KAB. TANGERANG-, Peristiwa intimidasi yang melibatkan seorang pejabat dari Sekretariat Dewan DPRD Kabupaten Tangerang baru-baru ini mencoreng citra dunia jurnalistik. Aksi arogan yang dilakukan oleh oknum tersebut, yang berinisial D, bahkan menciptakan ketakutan di kalangan wartawan yang seharusnya bebas menyampaikan informasi.
Di tengah situasi yang memanas ini, banyak yang bertanya-tanya: seberapa jauh tindakan intimidatif dapat mengganggu proses jurnalistik? Kejadian yang menimpa seorang wartawan dengan inisial ANF ini merupakan contoh nyata dari tantangan yang harus dihadapi oleh media dalam menjalankan tugasnya.
Intimidasi Wartawan: Sebuah Laporan Saksi
Kasus ini bermula pada Kamis, 21 Agustus 2025, saat ANF melaksanakan liputan di Gedung DPRD Kabupaten Tangerang. Dalam momen tersebut, ANF menjadi sasaran intimidasi yang dilakukan oleh D. Tindakan ini tidak hanya merusak suasana kerja, tetapi juga mengancam keberadaan dan kebebasan pers di wilayah tersebut. Ketua PWI Kabupaten Tangerang, Sri Mulyo, menjelaskan bahwa pengaduan tersebut menjadi perhatian serius bagi mereka. Ia mengungkapkan kekhawatiran akan dampak dari tindakan tersebut terhadap kebebasan berekspresi di masyarakat.
Menurut laporan, D tidak hanya melontarkan ancaman verbal, tetapi juga bersikap agresif dengan menggebrak meja saat menghadapi wartawan. Ini menunjukkan betapa buruknya perilaku yang mengesampingkan etika komunikasi. Mulyo menekankan bahwa profesi wartawan dilindungi oleh undang-undang, dan setiap tindakan intimidasi harus dipertanggungjawabkan secara hukum.
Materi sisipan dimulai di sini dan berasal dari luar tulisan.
-- ==== Sys2Proof/Laws/Step.lean ====
section
/-! SUPPORT. What a STEP can do, said once (R80, R237): the four ways it reaches a next state. -/

namespace Sys2Proof.Machine

theorem step_halted {s : State} (h : s.halted = true) : step s = .next s := by
  simp [step, cycle, h]

theorem step_fetchFault {s : State} {e : ErrorCause} (h : s.halted = false) (hf : fetch s = .error e) :
    step s = .next (s.enterFatal e) := by
  simp [step, cycle, h, hf, takeFault]

theorem step_unknown {s : State} {w : Word} (h : s.halted = false) (hf : fetch s = .ok w)
    (hd : decodeFamily w = none) : step s = .next (s.recordError (.unknownOpcode w)).advance := by
  simp [step, cycle, h, hf, decodeWord, hd, execUnknown]

theorem step_exec {s : State} {w : Word} {i : Instr} (h : s.halted = false) (hf : fetch s = .ok w)
    (hd : decodeWord w = .ok i) : step s = exec i s := by
  simp [step, cycle, h, hf, hd]

/-- Every next state of a STEP comes from the halt gate, a fetch fault, an unrecognised word or a decoded instruction. -/
theorem step_cases {s t : State} (h : step s = .next t) :
    (s.halted = true ∧ t = s) ∨
    (s.halted = false ∧ ∃ e, fetch s = .error e ∧ t = s.enterFatal e) ∨
    (s.halted = false ∧ ∃ w, fetch s = .ok w ∧ decodeFamily w = none ∧ t = (s.recordError (.unknownOpcode w)).advance) ∨
    (s.halted = false ∧ ∃ w i, fetch s = .ok w ∧ decodeWord w = .ok i ∧ exec i s = .next t) := by
  cases hh : s.halted with
  | true =>
    rw [step_halted hh] at h
    cases h
    exact .inl ⟨rfl, rfl⟩
  | false =>
    cases hf : fetch s with
    | error e =>
      rw [step_fetchFault hh hf] at h
      cases h
      exact .inr (.inl ⟨rfl, e, rfl, rfl⟩)
    | ok w =>
      cases hd : decodeFamily w with
      | none =>
        rw [step_unknown hh hf hd] at h
        cases h
        exact .inr (.inr (.inl ⟨rfl, w, rfl, hd, rfl⟩))
      | some i =>
        have hd' : decodeWord w = .ok i := by simp [decodeWord, hd]
        rw [step_exec hh hf hd'] at h
        exact .inr (.inr (.inr ⟨rfl, w, i, rfl, hd', h⟩))

end Sys2Proof.Machine
end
Strategi Menghadapi Intimidasi dalam Jurnalistik
Dalam menghadapi situasi intimidatif, jurnalis dapat melakukan beberapa langkah strategis. Pertama, penting untuk mendokumentasikan setiap peristiwa intimidasi dengan baik, mencatat waktu, lokasi, dan detail interaksi. Ini akan membantu memperkuat pengaduan yang diajukan. Kedua, jaringan profesional seperti PWI harus dilibatkan untuk memberikan perlindungan dan dukungan kepada anggota yang menghadapi intimidasi.
Studi kasus menunjukkan bahwa banyak jurnalis menjadi korban intimidasi karena liputan yang dianggap “sensitif”. Oleh karena itu, penting bagi wartawan untuk mengetahui hak-hak mereka dan selalu siap menggunakan semua disponível resources yang ada untuk melindungi diri mereka. PWI, dalam hal ini, memainkan peran penting dalam memberi arahan serta dukungan bagi individu yang mengalami kasus serupa.
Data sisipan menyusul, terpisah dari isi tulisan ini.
/-- V-DSP-3. -/
theorem test_drw_wraps : seen 0xD012 corner (fun t => ([63, 1984, 2047, 0].map (portFramebuffer t), t.reg 15, t.dirty)) = some ([true, true, true, false], 0, true) := by decide
/-- V-DSP-6. -/
theorem test_drw_no_rows_cannot_fault : seen 0xD010 ((base.setI 0x1234).setDirty false) (fun t => (t.halted, t.reg 15, t.dirty)) = some (false, 0, true) := by decide
/-- V-KEY-1. -/
theorem test_skp_down : seen 0xE19E ((base12 7 0).setKey 7 true) (fun t => t.pc) = some 0x0204 := by decide
/-- V-KEY-5. -/
theorem test_skp_faults : seen 0xE19E (base12 0x10 0) (fun t => (t.halted, t.lastError, t.pc)) = some (true, errorAt200 (.keyIndexFault 0x10), 0x200) := by decide
/-- V-KEY-3. -/
theorem test_sknp_down : seen 0xE1A1 ((base12 7 0).setKey 7 true) (fun t => t.pc) = some 0x0202 := by decide
/-- V-KEY-4. -/
theorem test_sknp_up : seen 0xE1A1 (base12 7 0) (fun t => t.pc) = some 0x0204 := by decide
/-- V-KEY-7. -/
theorem test_ldVxK_waits : stepOn 0xF30A base = some (base.withFetchWord 16 0xF30A) := by decide
/-- V-KEY-8. -/
theorem test_ldVxK_one_key : seen 0xF30A (base.setKey 7 true) (fun t => (t.reg 3, t.pc)) = some (7, 0x0202) := by decide
/-- V-TMR-1. -/
theorem test_ldVxDt : seen 0xF407 (base.setDt 6) (fun t => t.reg 4) = some 6 := by decide
/-- V-TMR-2. -/
theorem test_ldDtVx : seen 0xF315 (base.setReg 3 7) (fun t => (t.dt, t.st)) = some (7, 0) := by decide
/-- V-TMR-3. -/
theorem test_ldStVx : seen 0xF318 (base.setReg 3 7) (fun t => (t.dt, t.st, t.beep)) = some (0, 7, false) := by decide
/-- V-ALU-31. -/
theorem test_unknown_word : seen 0x8128 (base12 1 2) (fun t => (t.lastError, t.pc, t.reg 1, t.reg 15, t.halted)) = some (errorAt200 (.unknownOpcode 0x8128), 0x0202, 1, 0x55, false) := by decide

/-- V-DEC-7: a fetch at 0xFFF faults and PC stays. -/
theorem test_fetch_at_fff : step { State.reset with pc := 0xFFF } =
    .next { State.reset with pc := 0xFFF, halted := true, lastError := some { cause := .memoryFault .fetch 0xFFF, pc := 0xFFF } } := rfl

/-- V-DEC-8. -/
theorem test_halted_step (s : State) : step { s with halted := true } = .next { s with halted := true } := rfl

/-! ## The host's commands -/

/-- V-TMR-6. -/
theorem test_tick_beeps : (((State.reset.setDt 4).setSt 1).hostTick.dt, ((State.reset.setDt 4).setSt 1).hostTick.st,
    reply .tick ((State.reset.setDt 4).setSt 1)) = (3, 0, .beep true) := by decide

/-- V-TMR-7. -/
theorem test_tick_floors : (State.reset.setBeep true).hostTick.beep = false ∧ State.reset.hostTick.st = 0 := by decide

/-- V-HOST-3: LOAD does not clear the rest. -/
theorem test_load_keeps_the_rest : (((State.reset.putByte 0x201 0xBB).putByte 0x202 0xCC).hostLoad [0x11, 0x22]).readByte 0x202 = some 0xCC ∧
    (((State.reset.putByte 0x201 0xBB).putByte 0x202 0xCC).hostLoad [0x11, 0x22]).readByte 0x201 = some 0x22 := by decide

/-- V-HOST-2. -/
theorem test_load_too_large (bytes : List Byte) (h : bytes.length = 3585) :
    State.reset.hostLoad bytes = State.reset.recordError (.romTooLarge 3585) := by
  simp [State.hostLoad, maxProgram, h]

/-- V-HOST-6. -/
theorem test_reset_keeps_keys : ((State.reset.setKey 3 true).enterFatal (.stackOverflow 16)).hostReset =
    State.reset.setKey 3 true := by decide

/-- R230's codes. -/
theorem test_error_codes : (ErrorCause.romTooLarge 0).code = 1 ∧ (ErrorCause.unknownOpcode 0).code = 2 ∧
    (ErrorCause.stackOverflow 0).code = 3 ∧ (ErrorCause.stackUnderflow 0).code = 4 ∧
    (ErrorCause.memoryFault .read 0).code = 5 ∧ (ErrorCause.keyIndexFault 0).code = 6 := by decide

/-! ## Witnesses of the obligations' hypotheses -/

/-- A machine about to run the word `w`, and its two bytes. -/
def about (w : Nat) : State := State.reset.withFetchWord 16 w

theorem witness_EncodeOfDecode : decodeWord 0xD125#16 = .ok (.drw 1 2 5) := by decide

theorem witness_UnrecognisedWordsAreExactlyRejected : Word.recognised 0x0000#16 = false ∧ Word.recognised 0xF065#16 = true := by
  decide

theorem witness_DecodedWordSelectsItsRowAlone :
    decodeWord 0x8FFE#16 = .ok (.shl 15 15) ∧ decodeWord 0x8FFF#16 = .error (.unknownOpcode 0x8FFF#16) ∧
      (Instr.shl 15 15).row ∈ opcodeRows := by decide

theorem witness_InstructionsAreTwoBytesHighFirst :
    decode [0x61, 0x03, 0x80] = .ok (.ldImm 1 3, [0x80]) ∧ (about 0x6103).readByte (about 0x6103).pc.toNat = some 0x61 ∧
      (about 0x6103).readByte ((about 0x6103).pc.toNat + 1) = some 0x03 := by decide

theorem witness_StepRunsTheDecodedInstruction :
    (about 0x6103).halted = false ∧ (about 0x6103).readByte (about 0x6103).pc.toNat = some 0x61 ∧
      (about 0x6103).readByte ((about 0x6103).pc.toNat + 1) = some 0x03 ∧ decode [0x61, 0x03] = .ok (.ldImm 1 3, []) := by decide

theorem witness_UnknownWordIsSkippedAndRecorded :
    (about 0x8128).halted = false ∧ (about 0x8128).readByte (about 0x8128).pc.toNat = some 0x81 ∧
      (about 0x8128).readByte ((about 0x8128).pc.toNat + 1) = some 0x28 ∧ (0x8128#16).toNat = (0x81#8).toNat * 256 + (0x28#8).toNat ∧
      Word.recognised 0x8128#16 = false := by decide

/-- The three clauses, at the last PC that can be fetched from, the first that cannot, and a halted machine. -/
theorem witness_FetchFaultsExactlyAboveMemory :
    (State.reset.setPc 0xFFE).pc.toNat ≤ 0xFFE ∧ 0xFFE < (State.reset.setPc 0xFFF).pc.toNat ∧
      (State.reset.setPc 0xFFF).halted = false ∧ (State.reset.enterFatal (.stackOverflow 16)).halted = true := by decide

theorem witness_FatalStepsArePrecise : ∃ t, step (about 0x00EE) = .next t ∧ (about 0x00EE).halted = false ∧ t.halted = true :=
  ⟨_, rfl, by decide, by decide⟩

/-- Both clauses: FX55 completing and FX55 faulting. -/
theorem witness_PlainInstructionsAdvanceByTwo :
    hasOwnPcRule (.stRegs 0) = false ∧ State.reset.halted = false ∧
      (∃ t, exec (.stRegs 0) (atIndex 0xFFF 7) = .next t ∧ t.halted = false) ∧
      (∃ t, exec (.stRegs 1) (atIndex 0xFFF 7) = .next t ∧ t.halted = true) :=
  ⟨rfl, rfl, ⟨_, rfl, by decide⟩, ⟨_, rfl, by decide⟩⟩

theorem witness_EvenPcStaysEvenWithoutJumps :
    (∃ t, exec (.seImm 0 0) State.reset = .next t) ∧ State.reset.pc.toNat % 2 = 0 ∧ (∀ nnn, Instr.seImm 0 0 ≠ .jp nnn) ∧
      (∀ nnn, Instr.seImm 0 0 ≠ .call nnn) ∧ (∀ nnn, Instr.seImm 0 0 ≠ .jpV0 nnn) ∧ Instr.seImm 0 0 ≠ .ret :=
  ⟨⟨_, rfl⟩, by decide, by simp, by simp, by simp, by simp⟩

/-- Both ways to be at an end of run. -/
theorem witness_EndsOfRunAreFixpoints :
    Running (about 0x1200) ∧ AtSelfJump (about 0x1200) ∧ Running (about 0xF30A) ∧ AtKeyWait (about 0xF30A) :=
  ⟨rfl, ⟨0x1200#16, 0x200#12, by decide, by decide, by decide⟩, rfl, ⟨0xF30A#16, 3, by decide, by decide, by decide⟩⟩

/-- Each of the six skips, with its condition true and false. -/
theorem witness_SkipsAdvanceByFourOrTwo :
    [Instr.seImm 0 0, .seImm 0 1, .sneImm 0 1, .sneImm 0 0, .seReg 0 1 0, .seReg 0 15 9].map (skipCondition · base) =
        [some true, some false, some true, some false, some true, some false] ∧
    [Instr.sneReg 0 15 0, .sneReg 0 1 9, .skp 0, .skp 1, .sknp 1, .sknp 0].map
        (skipCondition · (((State.reset.setReg 1 15).setReg 15 0x55).setKey 0 true)) =
        [some true, some true, some true, some false, some true, some false] ∧
    skipCondition (.sneReg 3 3 0) base = some false := by decide

/-- Clauses SP = 0, and SP at both ends of its range. -/
theorem witness_ReturnPopsOrUnderflows :
    State.reset.sp.val = 0 ∧ 0 < ({ State.reset with sp := 1 } : State).sp.val ∧ 0 < ({ State.reset with sp := 16 } : State).sp.val := by
  decide

/-- Clauses SP = 16, and SP at both ends below it. -/
theorem witness_CallPushesOrOverflows :
    ({ State.reset with sp := 16 } : State).sp.val = 16 ∧ ({ State.reset with sp := 15 } : State).sp.val < 16 ∧ State.reset.sp.val < 16 := by
  decide

theorem witness_ReturnUndoesCall :
    ∃ t, exec (.call 0x20E) { State.reset with sp := 15 } = .next t ∧
      (15 : Fin 16).val = ({ State.reset with sp := 15 } : State).sp.val ∧ t.sp = t.sp ∧ t.stack[15] = t.stack[15] :=
  ⟨_, rfl, by decide, rfl, rfl⟩

theorem witness_RegistersChangeOnlyAsNamed :
    (∃ t, exec (.ldRegs 14) State.reset = .next t) ∧ mayWriteReg (.ldRegs 14) 15 = false ∧ mayWriteReg (.ldRegs 15) 15 = true :=
  ⟨⟨_, rfl⟩, by decide, by decide⟩

/-- Each clause at a boundary: the least and greatest base that completes, the last below the program region, the first too
high, and one above MEM. -/
theorem witness_BcdStoresThreeDigitsOrFaults :
    State.reset.memWf = true ∧ (0x200 ≤ indexBase (atIndex 0x200 0) ∧ indexBase (atIndex 0x200 0) + 2 ≤ 0xFFF) ∧
      (0x200 ≤ indexBase (atIndex 0xFFD 0) ∧ indexBase (atIndex 0xFFD 0) + 2 ≤ 0xFFF) ∧
      indexBase (atIndex 0x1FF 0) < 0x200 ∧ (0x200 ≤ indexBase (atIndex 0xFFE 0) ∧ 0xFFF < indexBase (atIndex 0xFFE 0) + 2) ∧
      (atIndex 0xFFE 0).memWf = true := by decide

theorem witness_StoreRegistersWritesTheRangeOrFaults :
    (atIndex 0xFF0 1).memWf = true ∧ (0x200 ≤ indexBase (atIndex 0xFF0 1) ∧ indexBase (atIndex 0xFF0 1) + (15#4).toNat ≤ 0xFFF) ∧
      indexBase (atIndex 0x1FF 1) < 0x200 ∧
      (0x200 ≤ indexBase (atIndex 0xFF1 1) ∧ 0xFFF < indexBase (atIndex 0xFF1 1) + (15#4).toNat) := by decide

theorem witness_LoadRegistersReadsTheRangeOrFaults :
    indexBase (atIndex 0xFF0 1) + (15#4).toNat ≤ 0xFFF ∧ 0xFFF < indexBase (atIndex 0xFF1 1) + (15#4).toNat := by decide

theorem witness_StoreThenLoadRoundTrips :
    ∃ t, (atIndex 0x300 0xAA).memWf = true ∧ (atIndex 0x300 0xAA).halted = false ∧
      exec (.stRegs 1) (atIndex 0x300 0xAA) = .next t ∧ t.halted = false ∧ (t.setI 0x300).i = (atIndex 0x300 0xAA).i ∧
      ∀ k, k ≤ (1#4).toNat → (t.setI 0x300).readByte (indexBase (atIndex 0x300 0xAA) + k) = t.readByte (indexBase (atIndex 0x300 0xAA) + k) :=
  ⟨_, by decide, rfl, rfl, by decide, rfl, fun _ _ => rfl⟩

theorem witness_StoredWordIsFetched :
    ∃ t, (atIndex 0xFFE 0x12).memWf = true ∧ (atIndex 0xFFE 0x12).halted = false ∧
      exec (.stRegs 1) (atIndex 0xFFE 0x12) = .next t ∧ t.halted = false ∧ (0#4).toNat < (1#4).toNat ∧
      (t.setPc 0xFFE).mem = t.mem ∧ (t.setPc 0xFFE).font = t.font ∧
      (t.setPc 0xFFE).pc.toNat = indexBase (atIndex 0xFFE 0x12) + (0#4).toNat :=
  ⟨_, by decide, rfl, rfl, by decide, by decide, rfl, rfl, by decide⟩

/-- A store that completes, with an address outside it, and a store that halts. -/
theorem witness_StoresTouchOnlyTheirBytes :
    (atIndex 0xFFF 7).memWf = true ∧ (atIndex 0xFFF 7).halted = false ∧
      (∃ t, exec (.stRegs 0) (atIndex 0xFFF 7) = .next t ∧ storesAt (.stRegs 0) (atIndex 0xFFF 7) 0xFFE = false) ∧
      (∃ t, exec (.stRegs 1) (atIndex 0xFFF 7) = .next t ∧ t.halted = true) :=
  ⟨by decide, rfl, ⟨_, rfl, by decide⟩, ⟨_, rfl, by decide⟩⟩

theorem witness_CanonicalMemoriesThatReadAlikeAreEqual :
    (State.reset.putByte 0x300 7).memWf = true ∧ ((State.reset.putByte 0x300 9).putByte 0x300 7).memWf = true ∧
      (State.reset.putByte 0x300 7).font = ((State.reset.putByte 0x300 9).putByte 0x300 7).font ∧
      SameBytes (State.reset.putByte 0x300 7) ((State.reset.putByte 0x300 9).putByte 0x300 7) :=
  ⟨by decide, by decide, rfl, fun _ => rfl⟩

/-- No row at an I outside memory, the last rows of memory, and a pixel covered by wrapping beside one that is not. -/
theorem witness_DrawFlipsTheCoveredPixels :
    spriteInMemory (atIndex 0xFFFF 0) 0 ∧ spriteInMemory (atIndex 0xFF1 0) 15 ∧ spriteInMemory corner 2 ∧
      spriteCovers corner 0 1 2 0 31 ∧ ¬ spriteCovers corner 0 1 2 0 0 :=
  ⟨.inl rfl, .inr (by decide), .inr (by decide), ⟨0, 1, by decide⟩, fun ⟨r, c, hr, hc, hb, hx, hy⟩ => by
    have key : ∀ r, r < 2 → ∀ c, c < 8 → spriteBit corner r c = true → (63 + c) % 64 = 0 → (31 + r) % 32 ≠ 0 := by decide
    exact key r hr c hc hb hx hy⟩

theorem witness_DrawOutsideMemoryFaults : ¬ spriteInMemory (atIndex 0xFF2 0) 15 ∧ ¬ spriteInMemory (atIndex 0x1000 0) 1 := by
  unfold spriteInMemory
  decide

theorem witness_DrawingTwiceRestoresTheFramebuffer :
    ∃ t, spriteInMemory corner 2 ∧ exec (.drw 0 1 2) corner = .next t ∧ t.fb = t.fb ∧ t.i = corner.i ∧ t.reg 0 = corner.reg 0 ∧
      t.reg 1 = corner.reg 1 ∧ ∀ r, r < (2#4).toNat → t.readByte (indexBase corner + r) = corner.readByte (indexBase corner + r) :=
  ⟨_, .inr (by decide), rfl, rfl, rfl, by decide, by decide, fun _ _ => rfl⟩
Mulyo berharap kejadian ini tidak terulang kembali. Ia menekankan bahwa tindakan menghalangi wartawan dalam berkarya tidak hanya melanggar hukum, tetapi juga mencederai demokrasi itu sendiri. Dalam situasi seperti ini, publik juga diharapkan berperan aktif dengan memberikan dukungan kepada media.